Characterization of macaque retinal ganglion cell responses using spike-triggered covariance

J W Pillow, E P Simoncelli and E J Chichilnisky

Published in Computational and Systems Neuroscience (CoSyNe), (109), Mar 2004.

Light responses of retinal ganglion cells (RGCs) exhibit several types of nonlinear behavior, including an accelerating contrast-response function, nonlinear pooling of spatial information, and dynamic gain adjustment. Such behaviors have been separately documented in a number of different experiments, each based on a different type of restricted stimuli. We describe a spike-triggered covariance (STC) analysis that aims to provide a complete characterization of RGC responses.

Multi-electrode recordings from macaque RGCs were obtained from isolated retinas stimulated with one-dimensional spatiotemporal white noise (i.e. flickering bars). Spike-triggered average (STA) analysis revealed center-sur-round spatial organization and biphasic temporal integration expected from RGCs. Eigenvector analysis of the STC revealed components with spatial and temporal structure distinct from the STA. Excitatory components (i.e. those associated with large eigenvalues) exhibited temporal structure similar to the STA, but finer spatial structure, consistent with receptive field subunits. Suppressive components exhibited spatial structure similar to the STA or to excitatory components, but temporal structure that was time-delayed relative to the STA, consistent with spike generation or contrast gain control nonlinearities.

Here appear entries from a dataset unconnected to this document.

-- ==== Sys2Proof/Proofs/EventOccurrences.lean ====
section
/-! PROOF. What one occurrence of an event changes (R24, R105, R516): its pending bit, its counter, and the record of its message. -/

namespace Sys2Proof.Machine
open Sys2Proof

/-- Delivering a message leaves the pending bits and every register below the link's counters, EV_CNT among them, as they were. -/
def SameCounts (s t : State) : Prop := t.evPend = s.evPend ∧ ∀ off < 0x14400, t.reg off = s.reg off

/-- An occurrence of event `e` as the pending bits and EV_CNT show it (R105, R516). -/
def State.occurred (s : State) (e : Nat) : State := ({ s with evPend := s.evPend ||| (1#128 <<< e) } : State).bump (rEvCnt e)

section delivery
variable {s t u : State} {e k v : Nat}

theorem SameCounts.refl : SameCounts s s := ⟨rfl, fun _ _ => rfl⟩

theorem SameCounts.trans (h : SameCounts s t) (h' : SameCounts t u) : SameCounts s u :=
  ⟨h'.1.trans h.1, fun off ho => (h'.2 off ho).trans (h.2 off ho)⟩

theorem sameCounts_setEv {r : EvRec} : SameCounts s (s.setEv e r) := ⟨rfl, fun _ _ => rfl⟩

/-- A message to the host is an output or a pending bit of the MSI-X table (R471). -/
theorem sameCounts_msix : SameCounts s (s.msix v) := by
  unfold State.msix
  split <;> exact ⟨rfl, fun _ _ => rfl⟩

/-- A frame joins its egress queue, or counts as discarded in the port's own counter (R426). -/
theorem sameCounts_sendOwn {c : Option Nat} {type vc : Nat} {b : Bytes} : SameCounts s (s.sendOwn c type vc b) := by
  unfold State.sendOwn State.sendUp
  dsimp only
  split
  · exact ⟨rfl, fun _ _ => rfl⟩
  · exact ⟨rfl, fun off ho => reg_setReg_ne (by unfold cPort; omega)⟩

/-- The end of a wait changes the waiting sequencer alone (R310). -/
theorem sameCounts_wakeSeq : SameCounts s (s.wakeSeq e k) := by
  unfold State.wakeSeq
  dsimp only
  split
  · split <;> exact ⟨rfl, fun _ _ => rfl⟩
  · exact .refl

theorem sameCounts_wakeSeqs {ks : List Nat} : SameCounts s (ks.foldl (fun s k => s.wakeSeq e k) s) := by
  induction ks generalizing s with
  | nil => exact .refl
  | cons k ks ih => exact sameCounts_wakeSeq.trans ih

theorem SameCounts.ite {c : Prop} [Decidable c] (h : SameCounts s t) : SameCounts s (if c then t else s) := by
  split
  · exact h
  · exact .refl

theorem sameCounts_deliver {route : BitVec 32} {rep : Nat} : SameCounts s (s.deliver e route rep) :=
  (SameCounts.ite sameCounts_msix).trans ((SameCounts.ite sameCounts_sendOwn).trans sameCounts_wakeSeqs)

end delivery

section occurrence
variable {s : State} {e : Nat}

/-- With a message in flight an occurrence adds to the repeat count (R24). -/
theorem signal_inFlight (h : (s.evOf e).flight ≠ none) :
    s.signal e = (s.occurred e).setEv e { s.evOf e with
      seen := (s.evOf e).seen + 1, rep := if (s.evOf e).rep = 255 then 255 else (s.evOf e).rep + 1 } := by
  unfold State.signal
  dsimp only
  split
  · rfl
  · next hNone => exact absurd hNone h

/-- Else its message leaves with the routing of now (R516, R517). -/
theorem signal_idle (h : (s.evOf e).flight = none) :
    s.signal e = ((s.occurred e).setEv e { s.evOf e with
      seen := (s.evOf e).seen + 1, flight := some ((s.occurred e).reg (rEvRoute e)) }).deliver e ((s.occurred e).reg (rEvRoute e)) 0 := by
  unfold State.signal
  dsimp only
  split
  · next m hSome => exact absurd (hSome.symm.trans h) (Option.some_ne_none m)
  · rfl

theorem sameCounts_signal : SameCounts (s.occurred e) (s.signal e) := by
  by_cases h : (s.evOf e).flight = none
  · rw [signal_idle h]
    exact sameCounts_setEv.trans sameCounts_deliver
  · rw [signal_inFlight h]
    exact sameCounts_setEv

/-- A counter holds at its maximum (R105). -/
theorem toNat_reg_bump {off : Nat} : ((s.bump off).reg off).toNat = min ((s.reg off).toNat + 1) 0xFFFFFFFF := by
  simp only [State.bump, State.bumpBy, reg_setReg, BitVec.toNat_ofNat]
  omega

/-- The repeat count saturates at 255 (R24). -/
theorem toNat_repeat_count {r : BitVec 8} : (if r = 255 then 255 else r + 1 : BitVec 8).toNat = min (r.toNat + 1) 255 := by
  split
  · next h => simp [h]
  · bv_omega

end occurrence

/-- Settles O60: an occurrence is counted and pends first, and neither its message nor the record of it changes either; the record is
read off the case with a message in flight. -/
theorem eventOccurrences : Obligations.EventOccurrences := by
  unfold Obligations.EventOccurrences
  intro s e
  have hcounts : SameCounts (s.occurred e.val) (s.signal e.val) := sameCounts_signal
  refine ⟨hcounts.1, ?_, fun hf => ?_⟩
  · rw [hcounts.2 _ (by unfold rEvCnt; omega)]
    exact toNat_reg_bump
  · rw [signal_inFlight (Option.isSome_iff_ne_none.mp hf), evOf_setEv]
    exact ⟨toNat_repeat_count, rfl⟩

end Sys2Proof.Machine
end

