-- ==== Sys2Proof/Proofs/ScalarAlu.lean ====
section
/-! PROOF. The ALU of the scalar slot (R354, R373): each result and flag as arithmetic of 64-bit numbers. -/

namespace Sys2Proof.Machine
open Sys2Proof

section words
variable {c : Instr} {n : Vc} {d x y : SField} {imm : BitVec 17}

/-- An ALU word writes the function's result and flags (R354). -/
theorem runs_sAlu {f : BitVec 64 → BitVec 64 → BitVec 64 × BitVec 4} {g : VcSt → VcSt}
    (hc : ∀ s, exec c s = act (fun s => s.sAlu n.val d x y f) s)
    (hg : ∀ q : VcSt, { q.setS d.toNat (f (q.sreg x.toNat) (q.sreg y.toNat)).1 with
      f := (f (q.sreg x.toNat) (q.sreg y.toNat)).2 } = g q) : Runs c (sRule n (fun _ => true) (sDest d) fun _ q => g q) := by
  obtain rfl := funext hg
  exact runs_sReg hc fun _ _ => setS_bundle

/-- One that clears C and V: its result alone is to be shown (R373). -/
theorem runs_sAluRule {r : BitVec 64 → BitVec 64 → BitVec 64} {v : VcSt → BitVec 64}
    (hc : ∀ s, exec c s = act (fun s => s.sAlu n.val d x y fun p q => aluFlags (r p q)) s)
    (hv : ∀ q : VcSt, v q = r (q.sreg x.toNat) (q.sreg y.toNat)) : Runs c (sAluRule n d v) :=
  runs_sAlu hc fun q => by rw [hv]; rfl

/-- A sum with a sign-extended immediate. -/
theorem runs_sAddi : Runs (.sAddi n d x imm) (sAddiRule n d x imm) := by
  have hImm : (imm.signExtend 64).toInt = imm.toInt := BitVec.toInt_signExtend_of_le (by decide)
  refine runs_sAlu (y := 0) (f := fun p _ => addFlags p (imm.signExtend 64)) (fun _ => rfl) fun q => ?_
  rw [addFlags_eq, hImm]
  rfl

end words

/-- Settles O25: ADD, SUB and ADDI by their flags, and the others by their results. -/
theorem scalarAlu : Obligations.ScalarAlu := by
  unfold Obligations.ScalarAlu
  refine ⟨fun n d x y => ?add, fun n d x y => ?sub, fun _ _ _ _ => runs_sAddi, fun n d x y => ?and, fun n d x y => ?or,
    fun n d x y => ?xor, fun n d x y => ?sll, fun n d x y => ?srl, fun n d x y => ?sra, fun n d x y => ?mul, fun n d x y => ?slt,
    fun n d x y => ?sltu, fun n d x y => ?min, fun n d x y => ?max⟩
  case add => exact runs_sAlu (f := addFlags) (fun _ => rfl) fun q => by rw [addFlags_eq]; rfl
  case sub => exact runs_sAlu (f := subFlags) (fun _ => rfl) fun q => by rw [subFlags_eq]; rfl
  case and => exact runs_sAluRule (r := fun p q => p &&& q) (fun _ => rfl) fun _ => rfl
  case or => exact runs_sAluRule (r := fun p q => p ||| q) (fun _ => rfl) fun _ => rfl
  case xor => exact runs_sAluRule (r := fun p q => p ^^^ q) (fun _ => rfl) fun _ => rfl
  case sll => exact runs_sAluRule (r := fun p q => p <<< fld q 0 6) (fun _ => rfl) fun _ => by rw [fld_shift]
  case srl => exact runs_sAluRule (r := fun p q => p >>> fld q 0 6) (fun _ => rfl) fun _ => by rw [fld_shift]
  case sra => exact runs_sAluRule (r := fun p q => p.sshiftRight (fld q 0 6)) (fun _ => rfl) fun _ => by rw [fld_shift]
  case mul => exact runs_sAluRule (r := fun p q => p * q) (fun _ => rfl) fun _ => (BitVec.mul_def ..).symm
  case slt => exact runs_sAluRule (r := fun p q => if p.toInt < q.toInt then 1 else 0) (fun _ => rfl) fun _ => rfl
  case sltu => exact runs_sAluRule (r := fun p q => if p.toNat < q.toNat then 1 else 0) (fun _ => rfl) fun _ => rfl
  case min => exact runs_sAluRule (r := fun p q => if p.toInt < q.toInt then p else q) (fun _ => rfl) fun _ => ofInt_min
  case max =>
    refine runs_sAluRule (r := fun p q => if p.toInt < q.toInt then q else p) (fun _ => rfl) fun _ => ?_
    rw [max_comm, ofInt_max]

end Sys2Proof.Machine
end

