-- ==== Sys2Proof/Proofs/Pins.lean ====
section
/-! PROOF. The supply and reset pins, which count in every state of the block (R551-R559, R456). -/

namespace Sys2Proof.Machine
open Sys2Proof

/-- A command that acts in every state runs by its rule where its function is the rule's. -/
theorem runsAlways_of_actAlways {c : Instr} {f : State → State} {r : Rule} (e : State → Host.Outcome State Fault Refusal)
    (he : e = actAlways f) (hc : ∀ s, exec c s = e s) (hf : ∀ s : State, r.pre s = true → f s = r.eff s) : RunsAlways c r := by
  intro s hpre
  rw [hc, he]
  exact congrArg Host.Outcome.next (hf _ hpre)

theorem runsAlways_powerOn : RunsAlways .powerOn powerOnRule :=
  runsAlways_of_actAlways execPowerOn rfl (fun _ => rfl) fun _ hpre => if_neg (ne_true_of_eq_false (Bool.not_eq_true' _ ▸ hpre))

theorem runsAlways_resetPin : RunsAlways .resetPin resetPinRule :=
  runsAlways_of_actAlways execResetPin rfl (fun _ => rfl) fun _ hpre => if_pos hpre

theorem runsAlways_resetNRelease {recoverN : Bool} : RunsAlways (.resetNRelease recoverN) (resetNReleaseRule recoverN) :=
  runsAlways_of_actAlways (execResetNRelease recoverN) rfl (fun _ => rfl) fun _ hpre => if_pos hpre

/-- Settles O43: each pin acts whether or not the block is alive. -/
theorem pinsInEveryState : Obligations.PinsInEveryState := by
  unfold Obligations.PinsInEveryState
  exact ⟨runsAlways_powerOn, runsAlways_of_actAlways execPowerLoss rfl (fun _ => rfl) fun _ _ => rfl, runsAlways_resetPin,
    fun _ => runsAlways_resetNRelease, runsAlways_of_actAlways execPciePerst rfl (fun _ => rfl) fun _ _ => rfl,
    runsAlways_of_actAlways execPciePerstNRelease rfl (fun _ => rfl) fun _ _ => rfl⟩

end Sys2Proof.Machine
end

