-- ==== Sys2Proof/Proofs/Fences.lean ====
section
/-! PROOF. Faults, fences, releases and the watchdog (R521-R528, R535). -/

namespace Sys2Proof.Machine
open Sys2Proof

section fences
variable {s : State} {u cause : Nat}

/-- A unit that may be fenced is fenced for the cause (R521-R523). -/
theorem fence_eq_fencedFor (h : s.fenceable u = true) : s.fence u cause = s.fencedFor u cause := by
  simp only [State.fenceable, Bool.and_eq_true, Bool.not_eq_true'] at h
  exact if_neg (by simp [h])

theorem runs_watchdogExpiry : Runs .watchdogExpiry watchdogExpiryRule := by
  refine runs_of_act execWatchdogExpiry rfl (fun _ => rfl) fun s hpre => (if_pos hpre).trans ?_
  simp only [watchdogExpiryRule, watchdogRule, Bool.and_eq_true, Bool.not_eq_true'] at hpre
  obtain ⟨⟨-, hFenced⟩, -⟩ := hpre
  have hTold : OnlyTold s (s.signal 123) := onlyTold_signal
  have hSame : (s.signal 123).isFenced 10 = s.isFenced 10 := by rw [hTold]; rfl
  exact fence_eq_fencedFor (by rw [State.fenceable, hSame, hFenced]; rfl)

/-! ## EV_FENCE (R524, R535) -/

section register
variable {w : Initiator} {v : BitVec 32}

/-- The unit is named below the bits of a request and a release (R524). -/
theorem fld_unit_setBit {i : Nat} (h : i = 8 ∨ i = 9) : fld (setBit v i true) 0 5 = fld v 0 5 := by
  obtain rfl | rfl := h
  all_goals
    simp only [fld, setBit, setFld, nbits, BitVec.toNat_ofNat, Bool.toNat_true]
    omega

theorem fence_of_setBit : (setBit v 8 true).getLsbD 8 = true := by
  simp only [BitVec.getLsbD, Nat.testBit_eq_decide_div_mod_eq, fld, setBit, setFld, nbits, BitVec.toNat_ofNat, Bool.toNat_true,
    decide_eq_true_eq]
  omega

theorem release_of_setBit : (setBit v 9 true).getLsbD 9 = true ∧ (setBit v 9 true).getLsbD 8 = v.getLsbD 8 := by
  simp only [BitVec.getLsbD, Nat.testBit_eq_decide_div_mod_eq, fld, setBit, setFld, nbits, BitVec.toNat_ofNat, Bool.toNat_true,
    decide_eq_true_eq, decide_eq_decide]
  omega

theorem runs_fenceRequest : Runs (.fenceRequest w v) (fenceRequestRule w v) := by
  refine runs_of_act (execFenceRequest w v) rfl (fun _ => rfl) fun s _ => ?_
  simp only [State.writeEvFence, fld_unit_setBit (.inl rfl), fence_of_setBit, Bool.not_true, Bool.false_and, Bool.false_eq_true,
    if_false, if_true, fenceRequestRule]
  by_cases hParty : w = .mgmt
  · cases hReserved : unitReserved (fld v 0 5) with
    | true => simp
    | false =>
      cases hFenced : s.isFenced (fld v 0 5) with
      | true => simp [hParty, State.fence, hFenced]
      | false =>
        have hFence : s.fence (fld v 0 5) 5 = s.fencedFor (fld v 0 5) 5 :=
          fence_eq_fencedFor (by rw [State.fenceable, hReserved, hFenced]; rfl)
        simp [hParty, hFence]
  · simp [hParty]

theorem runs_fenceRelease : Runs (.fenceRelease w v) (fenceReleaseRule w v) := by
  refine runs_of_act (execFenceRelease w v) rfl (fun _ => rfl) fun s hpre => ?_
  have hBit : v.getLsbD 8 = false := (Bool.not_eq_true' _).mp hpre
  obtain ⟨hRelease, hNoFence⟩ := release_of_setBit (v := v)
  simp only [State.writeEvFence, fld_unit_setBit (.inr rfl), hNoFence, hRelease, hBit, Bool.not_true, Bool.and_false,
    Bool.false_eq_true, if_false, fenceReleaseRule]
  by_cases hParty : w = .mgmt
  · cases hReserved : unitReserved (fld v 0 5) with
    | true => simp
    | false => simp [hParty, or_assoc]
  · simp [hParty]

end register
end fences

/-- Settles O39: a unit is fenced where it may be, whoever finds the fault, and EV_FENCE takes its firmware alone. -/
theorem faultsAndFences : Obligations.FaultsAndFences := by
  unfold Obligations.FaultsAndFences
  exact ⟨runs_watchdogExpiry, fun u => runs_of_act (execRequestTimeout u) rfl (fun _ => rfl) fun _ => fence_eq_fencedFor,
    fun u => runs_of_act (execClockMonitorTrip u) rfl (fun _ => rfl) fun _ => fence_eq_fencedFor,
    fun u => runs_of_act (execSelfCheckError u) rfl (fun _ => rfl) fun _ => fence_eq_fencedFor,
    fun _ _ => runs_fenceRequest, fun _ _ => runs_fenceRelease⟩

end Sys2Proof.Machine
end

The detailed spatial and temporal structure of these components was probed with a subspace-conditional analysis. STC components were examined in a subspace corresponding to either temporal or spatial stimulus features, obtained by filtering the stimulus with the spatial or temporal profile of the STA. The reduced stimulus dimensionality increased statistical power and revealed a larger number of significant STC components: multiple excitatory spatial components and one or two suppressive temporal components in most cells.

The STC components were then used to constrain a model of RGC light response. The model consisted of identical spatially shifted subunits whose outputs were combined nonlinearly, and a divisive temporal feedback signal. Subunit profiles were constrained to lie within the subspace spanned by spatial and temporal STC components, and the parameters of the nonlinear combination rule and feedback signal were fit using maximum likelihood. This model accurately reproduced the observed STA, contrast-response function, and detailed spatial and temporal structure of STC components. It also provided a substantially more accurate prediction of novel spike trains than a single-filter model characterized using only the STA.